What is being asked ▸
Only the lines below between the ones containing "index of target" and "if els = [] then ⟨s, got.2⟩ else", inclusive, are to be reproduced, each exactly as it stands.
[[ Information supplied, beginning ]]
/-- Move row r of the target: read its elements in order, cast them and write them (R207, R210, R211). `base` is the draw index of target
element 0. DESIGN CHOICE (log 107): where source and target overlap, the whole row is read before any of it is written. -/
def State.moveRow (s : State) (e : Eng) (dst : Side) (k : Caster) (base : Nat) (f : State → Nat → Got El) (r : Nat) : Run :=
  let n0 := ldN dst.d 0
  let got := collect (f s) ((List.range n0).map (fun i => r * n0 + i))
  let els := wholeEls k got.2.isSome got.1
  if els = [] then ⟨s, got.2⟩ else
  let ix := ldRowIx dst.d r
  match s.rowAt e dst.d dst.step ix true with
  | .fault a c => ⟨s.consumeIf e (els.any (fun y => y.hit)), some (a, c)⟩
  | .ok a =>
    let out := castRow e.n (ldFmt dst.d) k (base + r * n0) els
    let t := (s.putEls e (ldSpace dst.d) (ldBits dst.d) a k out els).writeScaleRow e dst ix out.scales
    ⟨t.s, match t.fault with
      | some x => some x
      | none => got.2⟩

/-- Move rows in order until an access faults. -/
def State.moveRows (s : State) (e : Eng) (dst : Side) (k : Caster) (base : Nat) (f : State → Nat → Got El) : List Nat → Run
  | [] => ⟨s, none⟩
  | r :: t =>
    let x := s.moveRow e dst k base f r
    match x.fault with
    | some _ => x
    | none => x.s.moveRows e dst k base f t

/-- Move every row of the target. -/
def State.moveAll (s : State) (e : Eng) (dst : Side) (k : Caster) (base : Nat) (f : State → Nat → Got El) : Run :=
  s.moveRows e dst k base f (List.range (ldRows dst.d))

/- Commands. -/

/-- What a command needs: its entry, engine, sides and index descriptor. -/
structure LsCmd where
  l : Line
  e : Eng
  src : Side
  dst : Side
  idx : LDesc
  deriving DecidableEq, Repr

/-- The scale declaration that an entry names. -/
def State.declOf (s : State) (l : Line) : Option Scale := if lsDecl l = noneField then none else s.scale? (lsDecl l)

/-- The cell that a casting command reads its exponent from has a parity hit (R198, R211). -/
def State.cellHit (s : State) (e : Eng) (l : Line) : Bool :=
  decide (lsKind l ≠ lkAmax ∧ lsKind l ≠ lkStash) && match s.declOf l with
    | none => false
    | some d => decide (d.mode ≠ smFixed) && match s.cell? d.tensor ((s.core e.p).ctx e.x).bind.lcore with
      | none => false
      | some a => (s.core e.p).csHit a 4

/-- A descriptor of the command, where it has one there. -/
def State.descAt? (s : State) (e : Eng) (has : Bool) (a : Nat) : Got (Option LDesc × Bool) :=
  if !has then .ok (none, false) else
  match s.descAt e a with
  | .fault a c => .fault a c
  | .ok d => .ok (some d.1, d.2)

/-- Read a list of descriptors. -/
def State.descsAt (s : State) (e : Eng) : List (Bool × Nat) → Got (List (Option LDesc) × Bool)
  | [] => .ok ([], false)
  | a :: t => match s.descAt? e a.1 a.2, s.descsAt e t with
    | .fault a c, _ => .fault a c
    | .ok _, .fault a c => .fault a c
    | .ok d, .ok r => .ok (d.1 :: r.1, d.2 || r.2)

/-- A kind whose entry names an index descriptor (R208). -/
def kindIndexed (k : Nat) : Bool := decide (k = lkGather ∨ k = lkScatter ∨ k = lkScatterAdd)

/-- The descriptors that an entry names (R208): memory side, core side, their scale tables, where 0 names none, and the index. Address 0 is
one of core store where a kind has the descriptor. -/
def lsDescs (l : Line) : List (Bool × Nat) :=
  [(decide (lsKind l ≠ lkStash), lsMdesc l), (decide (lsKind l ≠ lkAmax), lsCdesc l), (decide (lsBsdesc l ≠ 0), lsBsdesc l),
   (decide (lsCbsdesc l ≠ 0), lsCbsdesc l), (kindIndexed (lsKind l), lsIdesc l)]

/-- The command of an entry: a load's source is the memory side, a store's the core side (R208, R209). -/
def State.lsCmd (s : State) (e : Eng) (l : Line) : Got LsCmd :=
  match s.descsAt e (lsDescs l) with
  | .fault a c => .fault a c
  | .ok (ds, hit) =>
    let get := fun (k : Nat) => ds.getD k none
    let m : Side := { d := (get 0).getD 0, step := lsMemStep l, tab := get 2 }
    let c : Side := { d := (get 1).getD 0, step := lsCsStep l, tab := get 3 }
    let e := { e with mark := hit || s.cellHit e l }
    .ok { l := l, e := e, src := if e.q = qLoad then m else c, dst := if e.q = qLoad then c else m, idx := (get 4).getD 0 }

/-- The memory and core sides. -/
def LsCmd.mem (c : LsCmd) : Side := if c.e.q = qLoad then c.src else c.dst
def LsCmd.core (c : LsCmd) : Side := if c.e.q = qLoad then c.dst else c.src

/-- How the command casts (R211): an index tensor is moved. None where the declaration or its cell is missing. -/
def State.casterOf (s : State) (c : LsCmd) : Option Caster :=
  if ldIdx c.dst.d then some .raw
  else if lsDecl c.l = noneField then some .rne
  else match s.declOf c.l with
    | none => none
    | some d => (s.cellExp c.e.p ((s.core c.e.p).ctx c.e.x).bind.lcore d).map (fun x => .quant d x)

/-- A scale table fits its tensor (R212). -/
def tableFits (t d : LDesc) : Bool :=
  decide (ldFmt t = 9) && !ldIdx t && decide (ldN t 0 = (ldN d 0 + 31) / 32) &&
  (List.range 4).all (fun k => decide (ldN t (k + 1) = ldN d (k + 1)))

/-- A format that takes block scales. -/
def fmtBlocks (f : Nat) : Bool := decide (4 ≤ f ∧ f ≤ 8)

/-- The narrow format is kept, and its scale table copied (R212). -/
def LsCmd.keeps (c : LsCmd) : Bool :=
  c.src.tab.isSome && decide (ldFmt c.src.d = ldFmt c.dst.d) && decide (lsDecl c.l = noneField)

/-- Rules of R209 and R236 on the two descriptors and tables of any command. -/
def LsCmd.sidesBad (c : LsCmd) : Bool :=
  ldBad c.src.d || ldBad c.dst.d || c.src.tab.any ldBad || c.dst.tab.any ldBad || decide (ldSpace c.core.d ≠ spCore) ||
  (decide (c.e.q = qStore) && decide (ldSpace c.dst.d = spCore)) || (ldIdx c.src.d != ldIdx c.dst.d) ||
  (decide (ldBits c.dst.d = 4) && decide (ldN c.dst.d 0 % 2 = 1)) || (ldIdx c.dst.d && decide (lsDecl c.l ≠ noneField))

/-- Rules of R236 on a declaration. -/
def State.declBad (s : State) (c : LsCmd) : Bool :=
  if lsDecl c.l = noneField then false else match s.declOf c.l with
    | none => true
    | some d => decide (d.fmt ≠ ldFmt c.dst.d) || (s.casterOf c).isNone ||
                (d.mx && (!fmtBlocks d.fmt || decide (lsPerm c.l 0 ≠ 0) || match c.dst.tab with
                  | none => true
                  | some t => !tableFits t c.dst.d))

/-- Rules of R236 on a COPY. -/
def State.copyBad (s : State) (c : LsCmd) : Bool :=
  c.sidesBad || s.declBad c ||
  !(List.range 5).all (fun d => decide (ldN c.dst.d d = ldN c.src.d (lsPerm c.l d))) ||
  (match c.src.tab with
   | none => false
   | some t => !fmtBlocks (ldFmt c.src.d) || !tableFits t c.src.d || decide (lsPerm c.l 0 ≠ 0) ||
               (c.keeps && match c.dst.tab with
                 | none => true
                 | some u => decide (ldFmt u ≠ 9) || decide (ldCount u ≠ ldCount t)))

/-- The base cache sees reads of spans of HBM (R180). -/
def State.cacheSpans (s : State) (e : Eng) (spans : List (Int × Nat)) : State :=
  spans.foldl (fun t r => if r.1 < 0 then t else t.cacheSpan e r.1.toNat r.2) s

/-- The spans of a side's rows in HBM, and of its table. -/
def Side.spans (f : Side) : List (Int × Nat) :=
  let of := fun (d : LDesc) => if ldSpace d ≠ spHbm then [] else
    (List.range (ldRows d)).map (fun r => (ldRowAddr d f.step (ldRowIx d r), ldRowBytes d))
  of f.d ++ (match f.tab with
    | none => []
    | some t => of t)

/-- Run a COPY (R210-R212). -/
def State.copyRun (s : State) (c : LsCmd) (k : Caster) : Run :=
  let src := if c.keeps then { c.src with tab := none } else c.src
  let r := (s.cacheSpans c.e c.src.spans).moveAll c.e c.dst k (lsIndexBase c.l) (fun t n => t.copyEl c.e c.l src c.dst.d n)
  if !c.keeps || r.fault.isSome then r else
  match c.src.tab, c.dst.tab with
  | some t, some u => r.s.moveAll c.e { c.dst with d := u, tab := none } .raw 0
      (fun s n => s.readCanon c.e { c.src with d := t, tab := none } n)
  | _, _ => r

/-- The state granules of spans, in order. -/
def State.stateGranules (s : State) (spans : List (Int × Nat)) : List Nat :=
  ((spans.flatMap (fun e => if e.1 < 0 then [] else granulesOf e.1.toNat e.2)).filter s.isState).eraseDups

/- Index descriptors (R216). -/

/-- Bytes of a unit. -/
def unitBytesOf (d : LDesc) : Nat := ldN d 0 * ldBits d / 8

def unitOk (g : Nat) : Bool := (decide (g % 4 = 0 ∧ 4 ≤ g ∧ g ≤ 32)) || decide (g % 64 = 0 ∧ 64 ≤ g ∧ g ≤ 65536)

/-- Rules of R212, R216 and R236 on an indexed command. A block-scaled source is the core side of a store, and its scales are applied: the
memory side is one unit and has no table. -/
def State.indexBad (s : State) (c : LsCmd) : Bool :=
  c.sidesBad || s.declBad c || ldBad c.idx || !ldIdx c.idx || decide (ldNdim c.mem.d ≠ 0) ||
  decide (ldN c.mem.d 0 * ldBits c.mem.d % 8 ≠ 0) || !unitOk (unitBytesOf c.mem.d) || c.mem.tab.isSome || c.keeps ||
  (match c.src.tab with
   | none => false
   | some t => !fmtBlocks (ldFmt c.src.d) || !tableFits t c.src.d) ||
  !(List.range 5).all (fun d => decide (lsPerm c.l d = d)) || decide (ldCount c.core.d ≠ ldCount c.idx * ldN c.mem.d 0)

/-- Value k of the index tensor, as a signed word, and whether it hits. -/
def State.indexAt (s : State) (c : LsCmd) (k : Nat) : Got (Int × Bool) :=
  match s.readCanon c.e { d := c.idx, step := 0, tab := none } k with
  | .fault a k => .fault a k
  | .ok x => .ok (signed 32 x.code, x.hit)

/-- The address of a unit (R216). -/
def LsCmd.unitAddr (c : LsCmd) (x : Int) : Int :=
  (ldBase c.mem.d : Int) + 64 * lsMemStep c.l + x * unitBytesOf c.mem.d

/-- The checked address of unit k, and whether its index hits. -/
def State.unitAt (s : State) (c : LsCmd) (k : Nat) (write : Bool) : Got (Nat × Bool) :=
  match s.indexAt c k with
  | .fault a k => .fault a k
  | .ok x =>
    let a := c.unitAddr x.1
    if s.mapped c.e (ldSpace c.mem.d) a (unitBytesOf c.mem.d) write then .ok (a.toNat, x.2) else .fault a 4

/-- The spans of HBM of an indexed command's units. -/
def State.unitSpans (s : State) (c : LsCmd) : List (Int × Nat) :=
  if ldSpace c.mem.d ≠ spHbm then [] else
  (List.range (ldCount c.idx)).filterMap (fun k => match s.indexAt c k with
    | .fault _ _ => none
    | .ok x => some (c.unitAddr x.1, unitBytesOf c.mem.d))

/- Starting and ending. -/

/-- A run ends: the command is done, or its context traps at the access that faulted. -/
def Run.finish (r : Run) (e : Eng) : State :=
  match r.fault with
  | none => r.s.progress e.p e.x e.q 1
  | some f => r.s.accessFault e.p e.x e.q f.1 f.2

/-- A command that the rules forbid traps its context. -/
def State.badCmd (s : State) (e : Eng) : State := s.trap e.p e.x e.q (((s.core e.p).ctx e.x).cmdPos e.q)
[[ Information supplied, end ]]
[[ Information supplied, beginning ]]
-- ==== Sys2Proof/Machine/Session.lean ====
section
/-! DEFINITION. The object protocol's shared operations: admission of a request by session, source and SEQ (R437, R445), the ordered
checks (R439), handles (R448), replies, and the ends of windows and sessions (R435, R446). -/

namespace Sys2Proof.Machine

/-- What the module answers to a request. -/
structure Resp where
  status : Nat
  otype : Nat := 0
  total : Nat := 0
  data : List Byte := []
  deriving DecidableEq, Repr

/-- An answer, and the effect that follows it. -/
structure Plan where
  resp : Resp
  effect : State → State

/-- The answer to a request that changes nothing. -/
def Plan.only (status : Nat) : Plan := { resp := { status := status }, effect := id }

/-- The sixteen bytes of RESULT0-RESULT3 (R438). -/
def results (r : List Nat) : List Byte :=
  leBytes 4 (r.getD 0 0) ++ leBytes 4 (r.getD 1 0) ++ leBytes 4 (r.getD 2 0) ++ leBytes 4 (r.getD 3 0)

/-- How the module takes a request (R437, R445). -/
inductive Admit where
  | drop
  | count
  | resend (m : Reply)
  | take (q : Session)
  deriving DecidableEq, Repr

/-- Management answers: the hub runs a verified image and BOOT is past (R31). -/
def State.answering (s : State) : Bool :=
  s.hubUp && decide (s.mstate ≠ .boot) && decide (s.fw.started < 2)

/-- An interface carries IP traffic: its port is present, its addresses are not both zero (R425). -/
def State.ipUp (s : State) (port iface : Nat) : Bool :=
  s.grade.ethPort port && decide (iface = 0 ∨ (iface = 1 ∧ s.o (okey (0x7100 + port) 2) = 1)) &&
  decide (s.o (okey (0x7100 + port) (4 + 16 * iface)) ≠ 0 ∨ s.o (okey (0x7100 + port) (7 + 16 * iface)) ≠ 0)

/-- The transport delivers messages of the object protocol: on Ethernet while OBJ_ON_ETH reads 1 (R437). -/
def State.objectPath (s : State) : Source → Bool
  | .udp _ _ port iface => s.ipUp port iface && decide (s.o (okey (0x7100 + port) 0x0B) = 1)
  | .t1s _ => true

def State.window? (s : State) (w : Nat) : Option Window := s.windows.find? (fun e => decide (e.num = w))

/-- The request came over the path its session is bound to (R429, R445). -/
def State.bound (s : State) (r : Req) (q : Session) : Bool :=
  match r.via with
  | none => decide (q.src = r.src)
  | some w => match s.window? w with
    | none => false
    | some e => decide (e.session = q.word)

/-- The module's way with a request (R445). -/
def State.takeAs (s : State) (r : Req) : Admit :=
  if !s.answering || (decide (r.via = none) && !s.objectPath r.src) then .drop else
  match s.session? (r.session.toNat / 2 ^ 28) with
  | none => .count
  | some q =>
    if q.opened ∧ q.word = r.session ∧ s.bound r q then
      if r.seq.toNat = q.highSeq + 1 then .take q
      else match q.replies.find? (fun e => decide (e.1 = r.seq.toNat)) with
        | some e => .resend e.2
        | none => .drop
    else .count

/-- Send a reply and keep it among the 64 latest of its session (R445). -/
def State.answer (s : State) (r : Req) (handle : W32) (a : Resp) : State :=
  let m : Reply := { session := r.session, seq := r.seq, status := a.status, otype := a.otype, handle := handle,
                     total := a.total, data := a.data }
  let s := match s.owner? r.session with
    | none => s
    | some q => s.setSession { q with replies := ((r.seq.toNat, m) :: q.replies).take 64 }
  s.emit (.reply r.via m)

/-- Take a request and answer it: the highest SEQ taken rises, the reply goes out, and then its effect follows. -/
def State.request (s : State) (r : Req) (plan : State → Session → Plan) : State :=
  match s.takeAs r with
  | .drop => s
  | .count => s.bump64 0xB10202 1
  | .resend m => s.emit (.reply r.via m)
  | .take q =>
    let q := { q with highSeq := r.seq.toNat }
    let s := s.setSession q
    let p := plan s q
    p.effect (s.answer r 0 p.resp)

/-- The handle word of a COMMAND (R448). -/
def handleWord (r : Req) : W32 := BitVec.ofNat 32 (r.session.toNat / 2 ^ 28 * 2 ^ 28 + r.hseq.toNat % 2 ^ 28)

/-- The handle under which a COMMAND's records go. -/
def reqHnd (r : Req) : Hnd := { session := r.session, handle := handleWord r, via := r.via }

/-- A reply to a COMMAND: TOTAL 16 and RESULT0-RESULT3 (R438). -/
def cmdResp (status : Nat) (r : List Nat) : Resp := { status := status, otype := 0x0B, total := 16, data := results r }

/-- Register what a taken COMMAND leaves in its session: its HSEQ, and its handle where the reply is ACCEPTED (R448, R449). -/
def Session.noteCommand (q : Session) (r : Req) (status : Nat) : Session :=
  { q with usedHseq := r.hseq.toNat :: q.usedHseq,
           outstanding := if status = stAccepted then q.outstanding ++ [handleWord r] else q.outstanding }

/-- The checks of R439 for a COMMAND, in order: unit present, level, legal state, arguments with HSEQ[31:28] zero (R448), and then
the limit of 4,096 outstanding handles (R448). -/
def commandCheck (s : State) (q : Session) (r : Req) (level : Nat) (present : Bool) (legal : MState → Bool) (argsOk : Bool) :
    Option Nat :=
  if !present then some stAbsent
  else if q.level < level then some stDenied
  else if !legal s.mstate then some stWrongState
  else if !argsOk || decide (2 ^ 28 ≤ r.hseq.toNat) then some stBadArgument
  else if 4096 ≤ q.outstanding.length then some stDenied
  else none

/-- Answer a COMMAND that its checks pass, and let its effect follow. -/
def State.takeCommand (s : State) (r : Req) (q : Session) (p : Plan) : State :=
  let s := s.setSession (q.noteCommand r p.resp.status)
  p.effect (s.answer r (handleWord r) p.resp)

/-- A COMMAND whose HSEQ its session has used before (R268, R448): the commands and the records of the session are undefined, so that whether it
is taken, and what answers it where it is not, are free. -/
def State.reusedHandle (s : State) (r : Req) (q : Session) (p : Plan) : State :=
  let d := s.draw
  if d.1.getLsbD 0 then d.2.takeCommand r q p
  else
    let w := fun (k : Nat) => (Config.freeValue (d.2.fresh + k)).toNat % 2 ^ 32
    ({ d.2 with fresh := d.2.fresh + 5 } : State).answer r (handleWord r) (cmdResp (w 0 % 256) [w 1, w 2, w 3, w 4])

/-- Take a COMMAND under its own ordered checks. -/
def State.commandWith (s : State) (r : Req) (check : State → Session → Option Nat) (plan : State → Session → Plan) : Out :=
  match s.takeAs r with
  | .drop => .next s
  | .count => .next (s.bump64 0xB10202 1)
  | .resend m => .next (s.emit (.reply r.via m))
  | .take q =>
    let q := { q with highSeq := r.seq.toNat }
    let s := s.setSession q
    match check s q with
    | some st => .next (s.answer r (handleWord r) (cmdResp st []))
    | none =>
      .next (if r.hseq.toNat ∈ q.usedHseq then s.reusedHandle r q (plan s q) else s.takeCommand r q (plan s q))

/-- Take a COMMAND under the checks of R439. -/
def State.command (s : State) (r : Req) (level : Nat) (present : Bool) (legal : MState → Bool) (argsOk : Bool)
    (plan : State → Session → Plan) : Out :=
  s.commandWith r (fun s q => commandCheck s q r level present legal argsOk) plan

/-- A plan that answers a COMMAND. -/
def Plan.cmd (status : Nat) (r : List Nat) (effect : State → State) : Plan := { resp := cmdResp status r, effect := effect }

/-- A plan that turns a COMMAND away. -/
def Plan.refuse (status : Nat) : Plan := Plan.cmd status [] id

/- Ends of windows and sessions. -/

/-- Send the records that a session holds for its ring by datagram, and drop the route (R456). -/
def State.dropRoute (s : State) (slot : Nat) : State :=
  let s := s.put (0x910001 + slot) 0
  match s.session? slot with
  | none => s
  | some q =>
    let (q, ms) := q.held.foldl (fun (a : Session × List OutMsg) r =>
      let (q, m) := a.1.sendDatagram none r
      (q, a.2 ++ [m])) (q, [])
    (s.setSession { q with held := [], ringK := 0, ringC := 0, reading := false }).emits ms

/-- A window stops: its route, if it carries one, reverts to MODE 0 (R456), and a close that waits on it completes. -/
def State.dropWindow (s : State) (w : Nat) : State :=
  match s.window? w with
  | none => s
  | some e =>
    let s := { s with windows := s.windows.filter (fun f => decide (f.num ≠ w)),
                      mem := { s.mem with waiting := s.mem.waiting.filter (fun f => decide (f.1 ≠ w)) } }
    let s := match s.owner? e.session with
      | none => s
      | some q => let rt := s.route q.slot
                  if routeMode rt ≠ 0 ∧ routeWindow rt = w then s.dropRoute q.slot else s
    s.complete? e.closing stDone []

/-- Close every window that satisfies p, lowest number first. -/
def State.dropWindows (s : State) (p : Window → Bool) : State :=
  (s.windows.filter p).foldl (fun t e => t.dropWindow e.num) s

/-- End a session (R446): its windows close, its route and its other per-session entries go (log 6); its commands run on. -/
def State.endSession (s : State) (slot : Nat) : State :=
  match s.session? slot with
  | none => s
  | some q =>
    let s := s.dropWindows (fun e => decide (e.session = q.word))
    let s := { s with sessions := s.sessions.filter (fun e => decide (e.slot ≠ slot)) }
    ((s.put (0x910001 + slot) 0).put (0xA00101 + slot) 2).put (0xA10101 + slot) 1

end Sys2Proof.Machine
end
[[ Information supplied, end ]]
Task solution ▸
/-- Move row r of the target: read its elements in order, cast them and write them (R207, R210, R211). `base` is the draw index of target
element 0. DESIGN CHOICE (log 107): where source and target overlap, the whole row is read before any of it is written. -/
def State.moveRow (s : State) (e : Eng) (dst : Side) (k : Caster) (base : Nat) (f : State → Nat → Got El) (r : Nat) : Run :=
  let n0 := ldN dst.d 0
  let got := collect (f s) ((List.range n0).map (fun i => r * n0 + i))
  let els := wholeEls k got.2.isSome got.1
  if els = [] then ⟨s, got.2⟩ else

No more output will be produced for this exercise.